そんな中で、さすがに芸術の分野はAIに取って代わられることはしばらくないと思っていました。

ところが・・・

まさかそこまで・・・

先日、とあるグループとディスカッションする機会がありました。
彼らは、AIを活用して描いたレンブラントの”新作”を、3Dプリンターで出力することでリアルな絵画として公開したんです。
レンブラントの全作品を表面の凹凸まで含めてデータ化し、AIのディープラーニングによってレンブラント本人が描いたとしか思えない出来に仕上がったとのことです。

人間の創作活動にまでAIを活用する研究がなされていることに驚きました。

そしてSFの世界へ

AI研究の世界的権威であり、現在はGoogleでAI開発の総指揮を執っているレイ・カーツワイル氏によると、今後30年間でテクノロジーは急激に進化し、人類はそれまでの人類と全く変わってしまうと言っています。

例えば、
・脳のデジタル化が可能になる、つまり自分の脳を何かのデバイスにインストールできるようになる
・バーチャルリアリティーは現実そのままのリアリティを獲得する
・人間の臓器はテクノロジーによって機械に置き換わる
・不老不死になる

などを挙げています。
完全に「マトリックス」、「攻殻機動隊」、「銀河鉄道999」の世界ですね。

シンギュラリティ

そして、いよいよ2045年にはある瞬間が訪れます。それは、コンピューターがすべての人間の脳に匹敵する能力を持つことになる瞬間です。

これを「シンギュラリティ(技術的特異点)」と呼んでいます。

つまり、ここから先は、人工知能が完全に人間の知能を上回ることになります。
さすがにここまで来ると、どんな未来が訪れるのか、我々の想像の域を超えてしまいます。

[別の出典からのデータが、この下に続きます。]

/-- SEGMENT_WRITE (R77, R78); without an open transfer it aborts like SEGMENT_READ. -/
def execSegmentWrite (t : Nat) (cr : Carrier) (tid : Nat) (s : State) : Res :=
  s.run t fun s => s.runReady cr tid fun f => f.service == 5 && (s.segWrites cr f || (s.transferOf cr f.index f.sub).isNone)

/-- GROUP_WRITE (R81). -/
def execGroupWrite (t : Nat) (cr : Carrier) (tid : Nat) (s : State) : Res :=
  s.run t fun s => s.runReady cr tid fun f => f.service == 6

/-- ABORT_TRANSFER (R80). -/
def execAbortTransfer (t : Nat) (cr : Carrier) (tid : Nat) (s : State) : Res :=
  s.run t fun s => s.runReady cr tid fun f => f.service == 7

/-- KDP_TRANSFER_TIMEOUT (R80): no segment for KDP_TIMEOUT. -/
def execKdpTransferTimeout (t : Nat) (cr : Carrier) (index sub : Nat) (s : State) : Res :=
  s.run t fun s => s.updKdp fun k => { k with transfers := k.transfers.filter fun x =>
    !(x.carrier == cr && x.index == index && x.sub == sub && x.last + s.vn Obj.kdpTimeout * ms ≤ s.now) }

/-- The first stalled request of a carrier with a TRANSACTION_ID whose entries still wait for a domain, or no longer wait. -/
def State.stalledReq (s : State) (cr : Carrier) (tid : Nat) (waits : Bool) : Option (KdpStall × KdpFrame) :=
  s.kdp.stalled.findSome? fun x => if x.req.carrier == cr && x.req.tid == tid then
    match parseKdp x.req.frame with
    | some f => if f.entries.any s.mustWake == waits then some (x, f) else none
    | none => none
  else none

/-- A stalled request continues: with the whole value that it writes, or as it was sent (R78, R85). -/
def State.continueReq (s : State) (x : KdpStall) (f : KdpFrame) : State :=
  match x.write with
  | some (key, v) => match entryOf key with
    | some e => s.submit x.req e v (max (x.req.agreed + 1) s.now)
    | none => s
  | none => s.executeReq x.req f

/-- KDP_STALL_RESUME (R85): the domains that the request needs are ready. -/
def execKdpStallResume (t : Nat) (cr : Carrier) (tid : Nat) (s : State) : Res :=
  s.run t fun s =>
    match s.stalledReq cr tid false with
    | some (x, f) => (s.updKdp fun k => { k with stalled := k.stalled.erase x }).continueReq x f
    | none => s

/-- KDP_WAKE_TIMEOUT (R85): the domain is not ready within KDP_TIMEOUT of agreement; the wake goes on. -/
def execKdpWakeTimeout (t : Nat) (cr : Carrier) (tid : Nat) (s : State) : Res :=
  s.run t fun s =>
    match s.stalledReq cr tid true with
    | some (x, _) =>
      if x.req.agreed + s.vn Obj.kdpTimeout * ms ≤ s.now then
        (s.updKdp fun k => { k with stalled := k.stalled.erase x }).abort x.req (0x060A, 0)
      else s
    | none => s

/-- KDP_PROXY_RESPONSE (R88): the target's response leaves on the request's carrier. -/
def execKdpProxyResponse (t : Nat) (cr : Carrier) (tid code detail : Nat) (last : Bool) (data : List Byte) (s : State) : Res :=
  s.run t fun s =>
    match findReq s.kdp.proxied cr tid fun _ => true with
    | some (r, _) => (s.updKdp fun k => { k with proxied := k.proxied.erase r }).respond r code detail last data
    | none => s

/-- KDP_PROXY_TIMEOUT (R88). -/
def execKdpProxyTimeout (t : Nat) (cr : Carrier) (tid : Nat) (s : State) : Res :=
  s.run t fun s =>
    match findReq s.kdp.proxied cr tid fun _ => true with
    | some (r, _) =>
      if r.agreed + s.vn Obj.kdpTimeout * ms ≤ s.now then
        (s.updKdp fun k => { k with proxied := k.proxied.erase r }).abort r (0x0608, 0x11)
      else s
    | none => s

-- the store (R89)

/-- STORE_ALL (R89). -/
def execStoreAll (t : Nat) (cr : Carrier) (v : Int) (s : State) : Res := s.run t fun s => s.hostSet cr Obj.storeAll v

/-- The configuration is written to MRAM in every running channel (R89). -/
def State.storeImage (s : State) : State :=
  let m := s.imageNow
  forEach (Ch.all.filter s.running) s fun s c =>
    { s with su := { s.su with images := s.su.images.set c m, imageOk := s.su.imageOk.set c true } }

/-- STORE_COMPLETE (R74, R89, R511): every channel has finished, after any summary copy; the responses leave. -/
def execStoreComplete (t : Nat) (s : State) : Res :=
  s.run t fun s =>
    match s.kdp.store with
    | some (l, _) =>
      if (Ch.all.filter s.running).any fun c => (s.sed.get c).copy.isSome then s
      else forEach l (s.storeImage.updKdp fun k => { k with store := none }) fun s r => s.respond r 0 r.detail r.last
    | none => s

/-- RESTORE_DEFAULTS (R89). -/
def execRestoreDefaults (t : Nat) (cr : Carrier) (v : Int) (s : State) : Res :=
  s.run t fun s => s.hostSet cr Obj.restoreDefaults v

end Sys2Proof.Machine
end

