-- ==== Sys2Proof/Machine/Commit.lean ====
section
/-! DEFINITION. COMMIT_INSTANT (R72): what the device evaluates at every multiple of 100 µs. -/

namespace Sys2Proof.Machine

/-- The Sluice at a commit instant (R116, R118, R119): expiries, then requests, then the ends of HOLD phases. -/
def State.sluiceCommit (s : State) : State :=
  let s := forEach (upto 16) s State.expireLease
  forEach (upto 16) s.resolveSems State.endHold

/-- A device-level stream is voted: every channel in V sends its digest (R120, R266, R301). -/
def State.voteStream (s : State) (k digest : Nat) : State :=
  forEach s.voters (s.openStream k s.votesNow) fun s c => s.sendDigest c k digest 0

/-- The Sluice stream and the profile stream at a commit instant (R120, R266); no digest is sent in PASSIVE (R313). -/
def State.commitDigests (s : State) : State :=
  if s.red.state = .passive then s
  else (s.voteStream 512 (crc32c s.sluiceBytes)).voteStream 513 (crc32c s.profileBytes)

/-- What a device in RUN does at a commit instant: semaphores, writes, safe inputs, quiet window, mirrored values, debug
access, digests, port silence. -/
def State.commit (s : State) : State :=
  let s := s.sluiceCommit.applyDue.safeInputs.quietSample.applyMirror.mirrorRates.remoteRates
  let s := (forEach Ch.all s State.debugSplit).commitDigests
  forEach (upto 2) s State.checkSilence

/-- COMMIT_INSTANT (R72): the commit evaluations at a multiple of 100 µs; a write due at a period boundary takes effect at
any time from its boundary on (log entry 24). -/
def execCommitInstant (t : Nat) (s : State) : Res :=
  s.run t fun s =>
    if !isCommit s.now then s.applyDue
    else
      s.applyDue.once markCommit fun s =>
        let s := if s.receives then s.commit else s
        s.evalSleep.repairMram.plCommit

end Sys2Proof.Machine
end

強いて言うなら、ターミネーターのシュワちゃんの顔が頭をよぎるくらいですかね。。。

 

3年後を想像してみる

AIの時代は必ずやって来ます。そして、我々の価値基準や生活様式、そしてもちろんビジネスの在り方も変えていきます。そんな時代に備えて、経営者は何をすべきでしょうか。30年後は想像の域を超えてますので、例えば3年後はどうでしょうか。

手始めに、

・改めて自社の強み(コア・コンピタンス)は何か?
・それが、3年後も競争優位性を保っているか?
・それ以外のノンコア業務は自動化できるか?
・取引先のビジネス環境の変化はどうか?

これらを考えてみてはいかがでしょうか。

そして、何よりも新聞や雑誌等の情報に踊らされないよう、世の中の情勢にアンテナを張り、ある程度の将来を見通す力、本質をとらえる洞察力等を養っていくことが重要かもしれませんね。

と偉そうな事を言いながら、もちろん私自身も奮闘努力中でございます。。。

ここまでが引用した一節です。